Beyond Gutai 1955-2009
This exhibition, the first of Tsuruko Yamazaki’s in France, features new work made of
tin and canvas specifically made for this exhibition as well as early works that originally
marked her ingenuity. This opportunity provides a rare chance to view Yamazaki’s
unique artistic path of over six decades.
Tsuruko Yamazaki, born in 1925 was a founding member of the avant-garde collective
Gutai (Gutai Art Association, 1954-1972) that, under the unorthodox leadership of Jiro
Yoshihara, explored radical and experimental methods in search of a new visual
language. Seizing the reflective qualities of the hard-edged metal tin, Yamazaki
demonstrated a variety of inventive styles that include works such as: The Cans, 1955,
made from thirty tin cans painted with pink dye and installed randomly on the floor,
and Work, 1957, consisting of crushed tin sheets on the wall with colored gelatin lights
on the floor. Exhibited in a series of legendary exhibitions organized by the Gutai
between 1955 and 1957, these seminal works exude a glittering presence where
material, light, color and form are unified for maximum visual and sensual effects.

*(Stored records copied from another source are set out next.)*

-- ==== Sys2Proof/Machine/Link.lean ====
section
/-! DEFINITION. The frame receiver (chapter 10, sections 10.2 and 10.3): octets, the check, acceptance, and the request a
frame carries. -/

namespace Sys2Proof.Machine

/-! ### The request of a frame (R196, R207) -/

/-- SET_TABLE with its table number and contents (R196). Log entry 41. -/
def runTable (b : Bool) (p : List Octet) (s : State) : Answer :=
  match p with
  | 1#8 :: t => withFields b (readEntries 9 readBand) [] t fun q x => execSetTableBands q x s
  | 2#8 :: t => withFields b (readEntries 8 readBase) [] t fun q x => execSetTableBases q x s
  | 3#8 :: t => withFields b (readEntries 7 readRecipe) [] t fun q x => execSetTableRecipes q x s
  | 4#8 :: t => withFields b (readEntries 2 readWindow) [] t fun q x => execSetTableWindows q x s
  | 5#8 :: t => withFields b (readEntries 1 (readNat 1)) [] t fun q x => execSetTableReportMask q x s
  | _ => .next (serve 0x05 .changes (fun s => refuse s .badArgument) ⟨b, true⟩ s)

/-- ARTICLE_GET with its form octet, 0 for EXACT and 1 for NEXT (log entry 20). Any other octet is refused with BAD_ARGUMENT before
the code is looked up (log entry 41). -/
def runArticleGet (q : Req) (code form : Nat) (s : State) : Answer :=
  match form with
  | 0 => execArticleGet q code .exact s
  | 1 => execArticleGet q code .next s
  | _ => execArticleGet { q with whole := false } code .exact s

/-- SET_MODE with its octet (R185). Log entry 41. -/
def runMode (q : Req) (mode : Nat) (s : State) : Answer :=
  match mode with
  | 1 => execSetModeRun q s
  | 2 => execSetModeDrain q s
  | 3 => execSetModeStop q s
  | _ => execSetModeRun { q with whole := false } s

/-- RESET with its octet (R187). Log entry 41. -/
def runReset (q : Req) (kind : Nat) (s : State) : Answer :=
  match kind with
  | 1 => execResetFull q s
  | 2 => execResetLine q s
  | 3 => execResetSettings q s
  | _ => execResetLine { q with whole := false } s

/-- The requests of kinds 0x01 to 0x19 (R207). -/
def runLow (b : Bool) (kind : Nat) (p : List Octet) (s : State) : Option Answer :=
  match kind with
  | 0x01 => some (withFields b readNothing () p fun q _ => execIdentify q s)
  | 0x02 => some (withFields b (takeOctets 16) [] p fun q x => execSetIdentity q x s)
  | 0x03 => some (withFields b (readPair (readNat 1) readInt) (0, 0) p fun q x => execSetSetting q x.1 x.2 s)
  | 0x04 => some (withFields b (readNat 1) 0 p fun q x => execGetSetting q x s)
  | 0x05 => some (runTable b p s)
  | 0x06 => some (withFields b (readNat 1) 0 p fun q x => execGetTable q x s)
  | 0x07 => some (withFields b readNothing () p fun q _ => execTakeReports q s)
  | 0x08 => some (withFields b (readNat 1) 0 p fun q x => execReadCounters q x s)
  | 0x10 => some (withFields b (readPair (readNat 2) (readPair (readNat 4) readText)) (0, 0, []) p
      fun q x => execArticlePut q x.1 x.2.1 x.2.2 s)
  | 0x11 => some (withFields b (readNat 2) 0 p fun q x => execArticleDrop q x s)
  | 0x12 => some (withFields b (readPair (readNat 2) (readNat 1)) (0, 0) p fun q x => runArticleGet q x.1 x.2 s)
  | 0x13 => some (withFields b (readPair (readNat 2) (readPair (readNat 1) (readPair (readNat 2) (takeOctets 10)))) (0, 0, 0, [])
      p fun q x => execLoadCreate q x.1 x.2.1 x.2.2.1 x.2.2.2 s)
  | 0x14 => some (withFields b readSlot (0, 0, [], 0, 0, [], []) p
      fun q x => execSlotAdd q x.1 x.2.1 x.2.2.1 x.2.2.2.1 x.2.2.2.2.1 x.2.2.2.2.2.1 x.2.2.2.2.2.2 s)
  | 0x15 => some (withFields b (readPair (readNat 2) (readNat 1)) (0, 0) p fun q x => execSlotSkip q x.1 x.2 s)
  | 0x16 => some (withFields b (readPair (readNat 2) (readNat 1)) (0, 0) p fun q x => execLoadBind q x.1 x.2 s)
  | 0x17 => some (withFields b (readNat 2) 0 p fun q x => execLoadUnbind q x s)
  | 0x18 => some (withFields b (readNat 2) 0 p fun q x => execLoadClose q x s)
  | 0x19 => some (withFields b (readPair (readNat 2) (readPair (readNat 1) (readNat 1))) (0, 0, 0) p
      fun q x => execReadLoad q x.1 x.2.1 x.2.2 s)
  | _ => none

/-- The requests of kinds 0x20 to 0x42 (R207). Log entry 31. -/
def runHigh (b : Bool) (kind : Nat) (p : List Octet) (s : State) : Option Answer :=
  match kind with
  | 0x20 => some (withFields b (readNat 1) 0 p fun q x => execPlaceClear q x s)
  | 0x21 => some (withFields b readNothing () p fun q _ => execListPlaces q s)
  | 0x22 => some (withFields b (readNat 1) 0 p fun q x => execReadZones q (x != 0) s)
  | 0x28 => some (withFields b (readPair (readNat 1) (readNat 1)) (0, 0) p fun q x => execInfeedSet q x.1 x.2 s)
  | 0x29 => some (withFields b (readNat 1) 0 p fun q x => execReadPallet q x s)
  | 0x2A => some (withFields b (readPair (readNat 1) (readNat 1)) (0, 0) p fun q x => execListPallets q x.1 x.2 s)
  | 0x2B => some (withFields b (readNat 1) 0 p fun q x => execPalletRemove q x s)
  | 0x30 => some (withFields b readNothing () p fun q _ => execZeroScale q s)
  | 0x31 => some (withFields b (readNat 1) 0 p fun q x => execStationResume q x s)
  | 0x38 => some (withFields b (readNat 1) 0 p fun q x => execForceRelease q x s)
  | 0x39 => some (withFields b (readNat 1) 0 p fun q x => execLaneHalt q x s)
  | 0x3A => some (withFields b (readNat 1) 0 p fun q x => execLaneResume q x s)
  | 0x3B => some (withFields b (readNat 1) 0 p fun q x => execReadLane q x s)
  | 0x40 => some (withFields b (readNat 1) 0 p fun q x => runMode q x s)
  | 0x41 => some (withFields b readNothing () p fun q _ => execResume q s)
  | 0x42 => some (withFields b (readNat 1) 0 p fun q x => runReset q x s)
  | _ => none

/-- Run the request of a frame (R191, R192, R207). -/
def runRequest (b : Bool) (kind : Nat) (p : List Octet) (s : State) : Answer :=
  match runLow b kind p s with
  | some a => a
  | none =>
    match runHigh b kind p s with
    | some a => a
    | none => execUnknownKind ⟨b, true⟩ kind s

/-! ### The receiver (R189 to R191) -/

/-- The receiver takes a value. -/
def State.receive (s : State) (r : Receiver) : State := s.modLink fun u => { u with receiver := r }

/-- The payload length a frame carries (R206). -/
def frameLength (t : List Octet) : Nat := numberOf ((t.drop 3).take 2)

/-- The two check octets of a whole frame agree with the check computed over it (R190). -/
def frameGood (t : List Octet) : Bool :=
  let n := frameLength t
  numberOf (t.drop (5 + n)) == (checkOf ((t.drop 1).take (4 + n))).toNat

/-- A whole frame with a good check is taken by its kind and address (R191); the answering state and BROADCAST_OFF are
read as the request is run. -/
def State.acceptFrame (s : State) (t : List Octet) : Answer :=
  let address := numberOf ((t.drop 1).take 1)
  let kind := numberOf ((t.drop 2).take 1)
  let payload := (t.drop 5).take (frameLength t)
  if 128 ≤ kind then .next s
  else if address == Config.broadcastAddress then runRequest true kind payload s
  else if address == s.link.address.toNat then runRequest false kind payload s
  else .next s

/-- A frame is discarded: link errors rises, and the receiver hunts (R189). -/
def State.discardFrame (s : State) : State := (s.receive .hunting).count .linkErrors

/-- An octet is appended to the frame: discarded for its length, taken when whole, or waited on (R189). -/
def State.appendOctet (s : State) (t : List Octet) : Answer :=
  if t.length == 5 && decide (Config.maxPayload < frameLength t) then .next s.discardFrame
  else if decide (5 ≤ t.length) && t.length == 7 + frameLength t then
    if frameGood t then (s.receive .hunting).acceptFrame t else .next s.discardFrame
  else .next (s.receive (.receiving t Config.gapLimit))

/-- LINK_OCTET (R189). -/
def execLinkOctet (o : Octet) (s : State) : Answer :=
  match s.link.receiver with
  | .hunting => if o == Config.startOctet then .next (s.receive (.receiving [o] Config.gapLimit)) else .next s
  | .receiving t _ => s.appendOctet (t ++ [o])

/-- The gap limit of a frame in reception runs out (R189). -/
def execGapLimitExpiry (s : State) : Answer :=
  match s.link.receiver with
  | .receiving _ 0 => .next s.discardFrame
  | _ => .next s

end Sys2Proof.Machine
end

In her subsequent series of paintings on canvas from the 1960's, Yamazaki emulated
the mesmerizing power generated by the diffused reflection of tin, in which brightly
colored, geometric and biomorphic forms collide and overlap on the surface evoking a
dynamic, multi-dimensional reality. At the core of these delirious experiments, beyond
what art critic Michel Tapié called ''confusion,'' there is Yamazaki's genuine
curiosity in unraveling the nature of trans-dimensional perception well beyond logic.
This enlightening vision continues to propel her work today resulting in fully
unexpected and playful twists, turns and returns.
Yamazaki’s early works from the Gutai period have been shown in many survey
exhibitions of Japanese Contemporary art including: "Japon des Avant-gardes 1910-
1970," at Centre Georges Pompidou in 1986, La Biennale di Venezia in 1993 and
2009. In 2004, the first retrospective exhibition was held at Ashiya City Museum of Art
and History, Japan. And yet, her work as an individual artist beyond the Gutai period
has remained mostly unknown internationally.
“Gutai" literally means "concrete" in Japanese, but the group’s use of the name
actually comes from the collective's determination to "create art that proves our
spirits are free." Beyond Gutai, Yamazaki is the true embodiment of that very spirit.